Produce an exact copy of the listing.

* _Material for this exercise_:
★ ★ ★ ★

-- ==== Sys2Proof/Machine/Dispatch.lean ====
section
/-!
DEFINITION. What each instruction and event does: one arm per constructor, each one call of its meaning.
-/

namespace Sys2Proof.Machine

★ ★ ★ ★

* _Task response_:
-- ==== Sys2Proof/Machine/Dispatch.lean ====
section
/-!
DEFINITION. What each instruction and event does: one arm per constructor, each one call of its meaning.
-/

namespace Sys2Proof.Machine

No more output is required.